Collected data entries
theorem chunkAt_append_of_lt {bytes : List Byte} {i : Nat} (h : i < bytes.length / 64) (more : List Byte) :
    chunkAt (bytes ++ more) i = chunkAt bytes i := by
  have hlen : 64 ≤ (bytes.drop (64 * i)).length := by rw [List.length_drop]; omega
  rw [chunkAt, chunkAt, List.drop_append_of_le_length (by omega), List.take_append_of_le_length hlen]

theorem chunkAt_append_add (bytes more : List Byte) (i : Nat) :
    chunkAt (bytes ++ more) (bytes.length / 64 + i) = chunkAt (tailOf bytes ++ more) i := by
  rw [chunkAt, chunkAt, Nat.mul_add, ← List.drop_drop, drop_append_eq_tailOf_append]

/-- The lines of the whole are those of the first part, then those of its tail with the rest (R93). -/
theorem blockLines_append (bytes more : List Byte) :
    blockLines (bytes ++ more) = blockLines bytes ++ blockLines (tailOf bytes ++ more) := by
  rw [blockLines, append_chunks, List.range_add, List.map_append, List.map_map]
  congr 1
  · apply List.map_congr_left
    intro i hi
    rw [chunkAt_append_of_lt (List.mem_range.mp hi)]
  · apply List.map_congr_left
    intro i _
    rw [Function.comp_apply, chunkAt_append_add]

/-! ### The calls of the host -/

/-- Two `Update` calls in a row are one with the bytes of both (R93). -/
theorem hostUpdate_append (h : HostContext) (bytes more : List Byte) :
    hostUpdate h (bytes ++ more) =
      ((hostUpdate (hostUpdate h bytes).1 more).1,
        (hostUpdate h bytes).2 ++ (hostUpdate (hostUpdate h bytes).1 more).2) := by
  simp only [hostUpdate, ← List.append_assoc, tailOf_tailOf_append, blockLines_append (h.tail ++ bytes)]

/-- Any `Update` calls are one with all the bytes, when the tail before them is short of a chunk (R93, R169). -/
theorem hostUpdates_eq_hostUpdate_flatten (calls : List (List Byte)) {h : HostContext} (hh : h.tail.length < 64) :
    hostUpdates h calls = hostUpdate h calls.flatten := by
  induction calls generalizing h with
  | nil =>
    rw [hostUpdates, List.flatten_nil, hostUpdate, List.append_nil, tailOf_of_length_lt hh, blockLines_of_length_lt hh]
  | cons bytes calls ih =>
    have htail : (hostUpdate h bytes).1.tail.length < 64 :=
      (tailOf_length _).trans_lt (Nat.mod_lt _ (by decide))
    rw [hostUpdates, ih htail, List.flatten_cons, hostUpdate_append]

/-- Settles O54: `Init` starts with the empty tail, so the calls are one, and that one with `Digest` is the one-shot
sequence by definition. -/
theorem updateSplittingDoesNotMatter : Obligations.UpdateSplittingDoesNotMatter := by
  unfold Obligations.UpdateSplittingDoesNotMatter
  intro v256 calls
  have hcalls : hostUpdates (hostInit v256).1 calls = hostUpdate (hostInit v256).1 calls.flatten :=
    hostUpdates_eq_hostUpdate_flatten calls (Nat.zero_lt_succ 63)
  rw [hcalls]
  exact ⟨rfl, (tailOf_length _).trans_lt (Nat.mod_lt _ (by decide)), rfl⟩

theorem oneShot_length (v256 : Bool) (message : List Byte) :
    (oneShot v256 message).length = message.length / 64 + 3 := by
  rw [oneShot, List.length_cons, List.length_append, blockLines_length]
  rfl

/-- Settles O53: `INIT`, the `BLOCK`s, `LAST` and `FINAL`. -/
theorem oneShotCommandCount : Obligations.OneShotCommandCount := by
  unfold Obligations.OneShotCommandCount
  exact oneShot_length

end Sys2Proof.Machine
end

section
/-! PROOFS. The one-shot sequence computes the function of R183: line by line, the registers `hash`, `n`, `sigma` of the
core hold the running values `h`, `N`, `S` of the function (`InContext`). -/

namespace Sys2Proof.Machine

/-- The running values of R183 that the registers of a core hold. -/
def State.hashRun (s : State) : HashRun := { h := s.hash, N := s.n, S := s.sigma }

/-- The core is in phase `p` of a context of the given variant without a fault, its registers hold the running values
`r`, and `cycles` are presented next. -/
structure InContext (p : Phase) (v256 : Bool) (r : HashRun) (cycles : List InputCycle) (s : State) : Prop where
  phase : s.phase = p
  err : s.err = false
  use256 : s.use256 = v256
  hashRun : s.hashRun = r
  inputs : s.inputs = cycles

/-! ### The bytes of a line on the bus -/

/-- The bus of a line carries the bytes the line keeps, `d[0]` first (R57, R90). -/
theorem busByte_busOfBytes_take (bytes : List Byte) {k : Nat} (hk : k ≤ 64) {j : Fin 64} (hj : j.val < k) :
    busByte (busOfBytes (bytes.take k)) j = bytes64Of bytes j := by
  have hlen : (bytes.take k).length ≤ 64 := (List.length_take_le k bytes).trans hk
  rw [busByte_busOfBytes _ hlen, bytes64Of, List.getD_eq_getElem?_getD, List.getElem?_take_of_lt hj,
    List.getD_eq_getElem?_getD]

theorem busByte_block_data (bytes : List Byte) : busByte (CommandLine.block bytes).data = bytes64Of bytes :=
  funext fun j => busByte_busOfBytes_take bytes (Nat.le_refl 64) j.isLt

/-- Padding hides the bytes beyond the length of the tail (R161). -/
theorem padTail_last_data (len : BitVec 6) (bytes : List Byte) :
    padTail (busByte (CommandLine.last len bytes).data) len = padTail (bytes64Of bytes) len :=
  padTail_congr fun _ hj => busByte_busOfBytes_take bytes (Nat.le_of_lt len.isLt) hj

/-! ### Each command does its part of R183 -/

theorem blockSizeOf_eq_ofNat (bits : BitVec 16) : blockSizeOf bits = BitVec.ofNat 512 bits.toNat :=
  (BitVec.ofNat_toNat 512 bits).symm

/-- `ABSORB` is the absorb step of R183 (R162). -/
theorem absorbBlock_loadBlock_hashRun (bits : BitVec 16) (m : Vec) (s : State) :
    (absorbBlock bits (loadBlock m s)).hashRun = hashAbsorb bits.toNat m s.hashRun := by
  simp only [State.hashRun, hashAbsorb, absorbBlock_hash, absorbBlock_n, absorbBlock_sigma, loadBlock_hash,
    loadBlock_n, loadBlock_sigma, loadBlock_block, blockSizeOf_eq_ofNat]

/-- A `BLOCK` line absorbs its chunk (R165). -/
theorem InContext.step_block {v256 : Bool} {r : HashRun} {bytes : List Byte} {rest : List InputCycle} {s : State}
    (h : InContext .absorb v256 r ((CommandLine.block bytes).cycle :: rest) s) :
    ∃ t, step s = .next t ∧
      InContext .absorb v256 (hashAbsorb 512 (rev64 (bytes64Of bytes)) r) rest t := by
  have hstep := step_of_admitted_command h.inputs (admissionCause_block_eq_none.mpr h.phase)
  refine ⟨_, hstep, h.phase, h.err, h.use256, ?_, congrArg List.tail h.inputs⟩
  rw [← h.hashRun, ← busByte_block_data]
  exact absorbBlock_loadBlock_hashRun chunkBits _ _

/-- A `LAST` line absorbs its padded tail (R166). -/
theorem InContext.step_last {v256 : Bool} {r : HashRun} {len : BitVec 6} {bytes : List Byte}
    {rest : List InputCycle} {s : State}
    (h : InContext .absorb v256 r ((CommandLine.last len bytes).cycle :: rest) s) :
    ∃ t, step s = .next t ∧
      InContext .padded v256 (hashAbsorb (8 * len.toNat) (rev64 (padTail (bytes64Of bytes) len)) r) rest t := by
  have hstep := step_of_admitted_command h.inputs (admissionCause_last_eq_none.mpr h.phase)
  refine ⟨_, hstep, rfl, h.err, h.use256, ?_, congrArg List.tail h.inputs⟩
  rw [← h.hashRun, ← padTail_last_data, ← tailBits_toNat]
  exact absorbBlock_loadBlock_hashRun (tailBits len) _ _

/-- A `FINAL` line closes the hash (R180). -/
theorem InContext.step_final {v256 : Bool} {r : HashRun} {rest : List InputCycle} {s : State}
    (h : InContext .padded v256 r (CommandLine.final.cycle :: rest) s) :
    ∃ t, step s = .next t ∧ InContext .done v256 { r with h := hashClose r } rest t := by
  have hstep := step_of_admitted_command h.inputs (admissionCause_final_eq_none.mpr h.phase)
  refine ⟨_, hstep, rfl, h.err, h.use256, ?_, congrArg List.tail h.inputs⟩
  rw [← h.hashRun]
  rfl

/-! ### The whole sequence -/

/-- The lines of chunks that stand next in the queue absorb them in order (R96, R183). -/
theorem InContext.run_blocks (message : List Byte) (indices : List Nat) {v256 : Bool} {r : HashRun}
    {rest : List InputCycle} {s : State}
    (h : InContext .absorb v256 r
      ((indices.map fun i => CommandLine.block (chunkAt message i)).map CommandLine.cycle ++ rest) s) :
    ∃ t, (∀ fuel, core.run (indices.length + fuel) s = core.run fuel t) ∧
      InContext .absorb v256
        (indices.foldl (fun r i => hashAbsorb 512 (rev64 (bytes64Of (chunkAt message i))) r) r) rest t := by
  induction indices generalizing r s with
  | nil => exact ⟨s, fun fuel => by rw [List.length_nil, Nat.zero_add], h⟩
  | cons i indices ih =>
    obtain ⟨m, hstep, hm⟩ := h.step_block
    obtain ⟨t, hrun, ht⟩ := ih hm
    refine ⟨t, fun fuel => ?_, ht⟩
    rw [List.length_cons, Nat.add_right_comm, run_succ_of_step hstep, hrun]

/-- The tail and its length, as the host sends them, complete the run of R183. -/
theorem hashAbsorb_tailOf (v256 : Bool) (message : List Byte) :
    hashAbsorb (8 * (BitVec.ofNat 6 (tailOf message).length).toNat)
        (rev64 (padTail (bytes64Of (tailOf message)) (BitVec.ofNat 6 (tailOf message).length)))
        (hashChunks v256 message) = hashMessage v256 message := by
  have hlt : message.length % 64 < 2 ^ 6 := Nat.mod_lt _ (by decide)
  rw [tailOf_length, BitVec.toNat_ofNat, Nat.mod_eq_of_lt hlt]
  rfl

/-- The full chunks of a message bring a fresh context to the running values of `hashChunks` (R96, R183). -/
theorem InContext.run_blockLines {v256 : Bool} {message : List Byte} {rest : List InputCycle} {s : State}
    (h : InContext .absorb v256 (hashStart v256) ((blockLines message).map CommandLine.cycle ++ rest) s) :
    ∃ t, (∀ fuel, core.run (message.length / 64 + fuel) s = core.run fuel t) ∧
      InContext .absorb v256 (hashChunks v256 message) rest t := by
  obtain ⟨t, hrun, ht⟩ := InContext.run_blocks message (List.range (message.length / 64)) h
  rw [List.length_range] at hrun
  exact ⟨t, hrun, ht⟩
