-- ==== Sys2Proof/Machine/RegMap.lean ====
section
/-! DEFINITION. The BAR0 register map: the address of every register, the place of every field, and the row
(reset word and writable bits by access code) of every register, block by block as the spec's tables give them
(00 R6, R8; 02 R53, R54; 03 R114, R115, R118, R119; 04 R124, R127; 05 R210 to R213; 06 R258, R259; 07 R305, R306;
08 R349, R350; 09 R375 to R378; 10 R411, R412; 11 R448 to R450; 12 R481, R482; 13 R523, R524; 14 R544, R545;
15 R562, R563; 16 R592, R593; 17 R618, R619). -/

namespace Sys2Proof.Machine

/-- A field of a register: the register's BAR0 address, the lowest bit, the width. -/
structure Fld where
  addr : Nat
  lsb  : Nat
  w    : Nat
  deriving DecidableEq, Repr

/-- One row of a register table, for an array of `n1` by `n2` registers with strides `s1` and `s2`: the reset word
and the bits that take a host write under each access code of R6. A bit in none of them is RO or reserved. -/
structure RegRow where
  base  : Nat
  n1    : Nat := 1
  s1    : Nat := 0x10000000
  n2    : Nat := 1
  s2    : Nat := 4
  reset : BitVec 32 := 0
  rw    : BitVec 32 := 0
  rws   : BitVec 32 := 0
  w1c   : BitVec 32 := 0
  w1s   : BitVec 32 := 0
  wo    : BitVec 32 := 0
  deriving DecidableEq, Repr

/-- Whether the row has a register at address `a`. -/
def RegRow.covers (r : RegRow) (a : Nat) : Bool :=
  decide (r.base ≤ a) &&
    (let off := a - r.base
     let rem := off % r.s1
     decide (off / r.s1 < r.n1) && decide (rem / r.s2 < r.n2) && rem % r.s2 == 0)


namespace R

...

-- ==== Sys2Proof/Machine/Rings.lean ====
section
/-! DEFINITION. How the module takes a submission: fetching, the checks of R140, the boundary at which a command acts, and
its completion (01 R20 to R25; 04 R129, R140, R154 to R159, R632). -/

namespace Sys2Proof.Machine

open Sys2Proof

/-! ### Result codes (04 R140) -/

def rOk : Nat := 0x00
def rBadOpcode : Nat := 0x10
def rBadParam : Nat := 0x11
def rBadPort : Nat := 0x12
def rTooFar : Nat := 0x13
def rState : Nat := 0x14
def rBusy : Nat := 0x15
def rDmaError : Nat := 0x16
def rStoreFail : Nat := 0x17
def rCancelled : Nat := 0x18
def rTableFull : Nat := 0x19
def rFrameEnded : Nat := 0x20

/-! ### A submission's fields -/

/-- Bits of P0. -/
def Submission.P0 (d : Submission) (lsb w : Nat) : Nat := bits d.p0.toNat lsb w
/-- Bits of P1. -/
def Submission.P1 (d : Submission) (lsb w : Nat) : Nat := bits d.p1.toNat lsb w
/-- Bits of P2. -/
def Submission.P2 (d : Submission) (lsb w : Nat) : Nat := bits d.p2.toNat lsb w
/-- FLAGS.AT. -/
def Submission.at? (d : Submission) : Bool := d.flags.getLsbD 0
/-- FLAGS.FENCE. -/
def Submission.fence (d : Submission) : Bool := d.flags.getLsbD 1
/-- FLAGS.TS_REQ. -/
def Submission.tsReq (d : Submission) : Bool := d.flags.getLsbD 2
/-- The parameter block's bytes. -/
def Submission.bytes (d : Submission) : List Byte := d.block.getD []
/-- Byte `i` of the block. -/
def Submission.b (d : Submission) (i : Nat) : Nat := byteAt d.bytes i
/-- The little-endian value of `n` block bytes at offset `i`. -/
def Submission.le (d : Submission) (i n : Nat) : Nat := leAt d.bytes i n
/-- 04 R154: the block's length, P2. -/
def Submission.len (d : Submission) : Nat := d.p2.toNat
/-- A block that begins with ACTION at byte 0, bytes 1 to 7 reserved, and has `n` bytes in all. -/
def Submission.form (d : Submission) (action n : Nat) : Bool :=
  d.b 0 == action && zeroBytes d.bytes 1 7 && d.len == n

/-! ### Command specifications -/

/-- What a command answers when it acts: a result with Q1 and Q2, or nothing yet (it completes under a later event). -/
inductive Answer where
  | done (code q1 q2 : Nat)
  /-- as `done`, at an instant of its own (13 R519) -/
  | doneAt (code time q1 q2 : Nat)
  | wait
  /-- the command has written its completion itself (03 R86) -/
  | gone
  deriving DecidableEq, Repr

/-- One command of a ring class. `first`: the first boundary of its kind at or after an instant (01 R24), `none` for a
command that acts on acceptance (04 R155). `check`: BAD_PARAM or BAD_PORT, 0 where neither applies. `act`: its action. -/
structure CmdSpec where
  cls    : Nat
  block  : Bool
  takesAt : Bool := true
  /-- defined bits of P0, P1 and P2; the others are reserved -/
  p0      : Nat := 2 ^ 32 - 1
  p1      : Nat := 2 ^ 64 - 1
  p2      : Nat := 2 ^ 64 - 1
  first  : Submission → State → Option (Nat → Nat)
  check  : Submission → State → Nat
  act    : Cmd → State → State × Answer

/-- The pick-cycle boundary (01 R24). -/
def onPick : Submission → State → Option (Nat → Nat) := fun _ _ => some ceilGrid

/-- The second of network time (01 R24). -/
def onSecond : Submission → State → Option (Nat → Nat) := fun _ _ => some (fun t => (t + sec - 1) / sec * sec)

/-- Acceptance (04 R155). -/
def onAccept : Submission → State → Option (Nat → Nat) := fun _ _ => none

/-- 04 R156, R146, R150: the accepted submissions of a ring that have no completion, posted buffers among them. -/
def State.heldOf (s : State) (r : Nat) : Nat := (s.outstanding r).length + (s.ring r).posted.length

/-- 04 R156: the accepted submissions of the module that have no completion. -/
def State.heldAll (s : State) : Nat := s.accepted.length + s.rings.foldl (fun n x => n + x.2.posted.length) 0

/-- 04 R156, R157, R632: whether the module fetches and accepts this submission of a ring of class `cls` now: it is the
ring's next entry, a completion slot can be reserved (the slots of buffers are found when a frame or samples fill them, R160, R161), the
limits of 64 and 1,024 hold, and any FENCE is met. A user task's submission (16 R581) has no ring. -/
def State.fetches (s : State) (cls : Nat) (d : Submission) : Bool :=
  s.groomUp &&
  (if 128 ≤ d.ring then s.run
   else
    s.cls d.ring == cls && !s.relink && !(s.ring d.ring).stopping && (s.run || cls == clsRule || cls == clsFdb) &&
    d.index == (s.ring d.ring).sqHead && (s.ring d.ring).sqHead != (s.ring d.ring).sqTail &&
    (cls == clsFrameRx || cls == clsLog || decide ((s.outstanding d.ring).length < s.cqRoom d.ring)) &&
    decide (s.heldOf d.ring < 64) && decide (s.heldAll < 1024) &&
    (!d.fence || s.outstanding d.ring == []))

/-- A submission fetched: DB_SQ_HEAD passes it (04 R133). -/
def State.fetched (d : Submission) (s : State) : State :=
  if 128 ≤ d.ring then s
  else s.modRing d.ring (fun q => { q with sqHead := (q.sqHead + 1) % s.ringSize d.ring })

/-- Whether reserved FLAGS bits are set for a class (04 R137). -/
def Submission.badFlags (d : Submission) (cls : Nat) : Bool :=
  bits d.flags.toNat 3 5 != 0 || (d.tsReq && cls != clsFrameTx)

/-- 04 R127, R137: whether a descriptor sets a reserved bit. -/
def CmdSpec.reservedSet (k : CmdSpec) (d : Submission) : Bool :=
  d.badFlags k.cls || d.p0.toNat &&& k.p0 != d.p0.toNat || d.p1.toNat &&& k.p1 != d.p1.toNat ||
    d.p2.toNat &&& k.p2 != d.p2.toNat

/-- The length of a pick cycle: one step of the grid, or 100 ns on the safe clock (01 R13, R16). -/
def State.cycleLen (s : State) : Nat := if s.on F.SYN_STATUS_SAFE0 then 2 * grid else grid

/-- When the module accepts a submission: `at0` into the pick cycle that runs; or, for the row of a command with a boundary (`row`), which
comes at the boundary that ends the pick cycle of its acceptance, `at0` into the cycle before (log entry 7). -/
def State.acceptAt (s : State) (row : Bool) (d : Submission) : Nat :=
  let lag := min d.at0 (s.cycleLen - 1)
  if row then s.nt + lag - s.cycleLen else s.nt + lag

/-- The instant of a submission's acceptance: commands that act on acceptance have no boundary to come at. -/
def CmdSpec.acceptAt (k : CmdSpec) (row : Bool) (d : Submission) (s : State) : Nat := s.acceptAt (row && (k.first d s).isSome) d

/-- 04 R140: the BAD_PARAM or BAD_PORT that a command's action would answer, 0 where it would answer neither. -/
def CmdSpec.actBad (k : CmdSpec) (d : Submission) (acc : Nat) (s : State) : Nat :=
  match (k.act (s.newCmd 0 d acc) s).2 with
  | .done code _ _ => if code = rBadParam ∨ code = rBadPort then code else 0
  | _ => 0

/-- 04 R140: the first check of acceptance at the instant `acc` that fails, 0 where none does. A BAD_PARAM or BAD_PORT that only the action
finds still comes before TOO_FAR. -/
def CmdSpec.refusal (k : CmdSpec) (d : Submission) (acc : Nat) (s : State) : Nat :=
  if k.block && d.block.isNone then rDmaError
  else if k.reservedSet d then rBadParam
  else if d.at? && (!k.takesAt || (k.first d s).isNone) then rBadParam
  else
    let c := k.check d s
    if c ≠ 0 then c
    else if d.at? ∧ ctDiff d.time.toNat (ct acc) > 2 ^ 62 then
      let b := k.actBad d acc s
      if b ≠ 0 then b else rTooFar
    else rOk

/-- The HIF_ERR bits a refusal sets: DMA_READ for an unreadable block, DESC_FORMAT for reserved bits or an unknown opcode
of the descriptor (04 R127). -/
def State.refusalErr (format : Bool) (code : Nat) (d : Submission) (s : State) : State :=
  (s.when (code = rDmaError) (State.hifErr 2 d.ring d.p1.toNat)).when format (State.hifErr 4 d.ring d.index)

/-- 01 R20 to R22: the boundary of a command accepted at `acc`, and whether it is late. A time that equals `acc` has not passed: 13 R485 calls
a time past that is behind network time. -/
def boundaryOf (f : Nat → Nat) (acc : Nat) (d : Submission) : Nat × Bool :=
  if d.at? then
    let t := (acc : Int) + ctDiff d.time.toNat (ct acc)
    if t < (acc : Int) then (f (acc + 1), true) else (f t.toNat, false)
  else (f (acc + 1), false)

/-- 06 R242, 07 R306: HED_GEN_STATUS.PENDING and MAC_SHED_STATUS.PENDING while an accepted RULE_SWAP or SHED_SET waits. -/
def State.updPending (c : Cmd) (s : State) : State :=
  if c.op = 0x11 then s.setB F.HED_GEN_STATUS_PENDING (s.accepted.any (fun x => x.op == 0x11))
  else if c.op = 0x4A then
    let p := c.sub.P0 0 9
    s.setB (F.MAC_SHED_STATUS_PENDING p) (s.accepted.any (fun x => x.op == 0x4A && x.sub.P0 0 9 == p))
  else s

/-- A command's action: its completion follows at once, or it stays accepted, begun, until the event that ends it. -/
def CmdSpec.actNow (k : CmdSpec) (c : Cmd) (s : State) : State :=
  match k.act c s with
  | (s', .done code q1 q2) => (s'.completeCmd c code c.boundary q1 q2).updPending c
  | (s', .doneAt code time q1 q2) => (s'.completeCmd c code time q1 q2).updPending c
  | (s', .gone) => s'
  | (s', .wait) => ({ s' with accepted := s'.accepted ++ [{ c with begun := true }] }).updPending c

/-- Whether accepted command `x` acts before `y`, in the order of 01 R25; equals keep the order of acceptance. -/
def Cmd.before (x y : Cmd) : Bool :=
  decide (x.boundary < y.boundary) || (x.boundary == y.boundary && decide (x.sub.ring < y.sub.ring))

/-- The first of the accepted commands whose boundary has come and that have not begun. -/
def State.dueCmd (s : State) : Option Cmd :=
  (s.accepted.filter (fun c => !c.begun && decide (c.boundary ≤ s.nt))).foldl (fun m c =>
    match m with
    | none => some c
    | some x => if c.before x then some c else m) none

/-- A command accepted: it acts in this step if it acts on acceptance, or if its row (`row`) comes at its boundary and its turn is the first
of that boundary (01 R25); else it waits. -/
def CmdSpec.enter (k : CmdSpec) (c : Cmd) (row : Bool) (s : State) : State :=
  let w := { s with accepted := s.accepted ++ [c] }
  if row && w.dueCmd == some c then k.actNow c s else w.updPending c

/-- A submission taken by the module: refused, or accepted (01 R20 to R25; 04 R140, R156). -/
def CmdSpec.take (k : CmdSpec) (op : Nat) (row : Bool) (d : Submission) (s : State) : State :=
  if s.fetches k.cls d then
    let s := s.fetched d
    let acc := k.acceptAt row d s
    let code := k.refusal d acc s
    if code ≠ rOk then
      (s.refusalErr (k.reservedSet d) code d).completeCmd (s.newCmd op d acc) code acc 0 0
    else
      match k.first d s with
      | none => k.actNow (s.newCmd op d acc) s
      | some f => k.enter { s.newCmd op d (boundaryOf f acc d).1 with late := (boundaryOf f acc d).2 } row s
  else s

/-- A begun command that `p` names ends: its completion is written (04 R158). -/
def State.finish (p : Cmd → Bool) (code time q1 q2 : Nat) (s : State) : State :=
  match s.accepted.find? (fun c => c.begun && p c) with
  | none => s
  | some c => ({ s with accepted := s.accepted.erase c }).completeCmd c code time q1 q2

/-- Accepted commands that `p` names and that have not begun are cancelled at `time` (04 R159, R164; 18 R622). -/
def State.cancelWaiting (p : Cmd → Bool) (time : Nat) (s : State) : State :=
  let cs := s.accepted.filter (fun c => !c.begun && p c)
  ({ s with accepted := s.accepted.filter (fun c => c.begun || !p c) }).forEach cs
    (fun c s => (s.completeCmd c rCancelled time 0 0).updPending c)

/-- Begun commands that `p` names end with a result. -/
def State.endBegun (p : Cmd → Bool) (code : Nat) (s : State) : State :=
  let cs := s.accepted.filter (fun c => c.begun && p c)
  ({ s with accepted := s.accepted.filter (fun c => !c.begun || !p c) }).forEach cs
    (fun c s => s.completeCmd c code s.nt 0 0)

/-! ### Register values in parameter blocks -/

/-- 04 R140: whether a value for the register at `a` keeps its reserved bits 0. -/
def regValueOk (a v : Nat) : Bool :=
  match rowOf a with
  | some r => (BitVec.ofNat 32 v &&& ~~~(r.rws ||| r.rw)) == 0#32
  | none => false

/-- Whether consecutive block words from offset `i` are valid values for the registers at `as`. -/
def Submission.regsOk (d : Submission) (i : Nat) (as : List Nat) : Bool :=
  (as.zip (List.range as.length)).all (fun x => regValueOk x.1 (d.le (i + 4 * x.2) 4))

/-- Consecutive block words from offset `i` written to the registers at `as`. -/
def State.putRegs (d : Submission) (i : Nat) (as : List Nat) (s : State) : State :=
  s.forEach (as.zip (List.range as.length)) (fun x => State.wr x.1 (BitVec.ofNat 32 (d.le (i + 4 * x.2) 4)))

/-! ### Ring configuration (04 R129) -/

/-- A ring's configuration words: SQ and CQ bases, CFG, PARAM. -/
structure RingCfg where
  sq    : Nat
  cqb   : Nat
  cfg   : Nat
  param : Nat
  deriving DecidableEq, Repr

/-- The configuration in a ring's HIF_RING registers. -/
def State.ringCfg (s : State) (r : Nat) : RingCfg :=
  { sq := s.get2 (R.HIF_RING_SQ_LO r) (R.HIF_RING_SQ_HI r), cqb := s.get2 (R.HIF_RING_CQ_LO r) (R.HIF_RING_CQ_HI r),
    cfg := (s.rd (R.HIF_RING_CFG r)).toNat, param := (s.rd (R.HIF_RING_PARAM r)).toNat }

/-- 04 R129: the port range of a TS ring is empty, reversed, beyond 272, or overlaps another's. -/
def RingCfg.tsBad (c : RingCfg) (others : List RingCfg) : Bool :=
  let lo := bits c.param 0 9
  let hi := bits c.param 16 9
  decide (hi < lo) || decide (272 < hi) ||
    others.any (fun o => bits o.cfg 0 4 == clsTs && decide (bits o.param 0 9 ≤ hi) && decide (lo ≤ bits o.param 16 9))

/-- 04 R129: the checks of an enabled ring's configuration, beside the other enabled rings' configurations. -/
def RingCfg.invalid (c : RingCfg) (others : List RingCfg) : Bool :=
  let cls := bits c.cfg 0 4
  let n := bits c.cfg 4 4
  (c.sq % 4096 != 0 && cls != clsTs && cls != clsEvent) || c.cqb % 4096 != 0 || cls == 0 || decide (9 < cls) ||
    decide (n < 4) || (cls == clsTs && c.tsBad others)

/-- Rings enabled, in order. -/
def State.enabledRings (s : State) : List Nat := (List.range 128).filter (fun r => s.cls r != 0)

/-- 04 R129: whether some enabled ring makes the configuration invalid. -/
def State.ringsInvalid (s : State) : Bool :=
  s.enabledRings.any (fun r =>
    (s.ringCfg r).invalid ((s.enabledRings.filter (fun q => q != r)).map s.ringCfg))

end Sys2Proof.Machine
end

Required work: Pull every line that holds the string "under" out of the records.

Answer box:
and the bits that take a host write under each access code of R6. A bit in none of them is RO or reserved. -/
/-- What a command answers when it acts: a result with Q1 and Q2, or nothing yet (it completes under a later event). -/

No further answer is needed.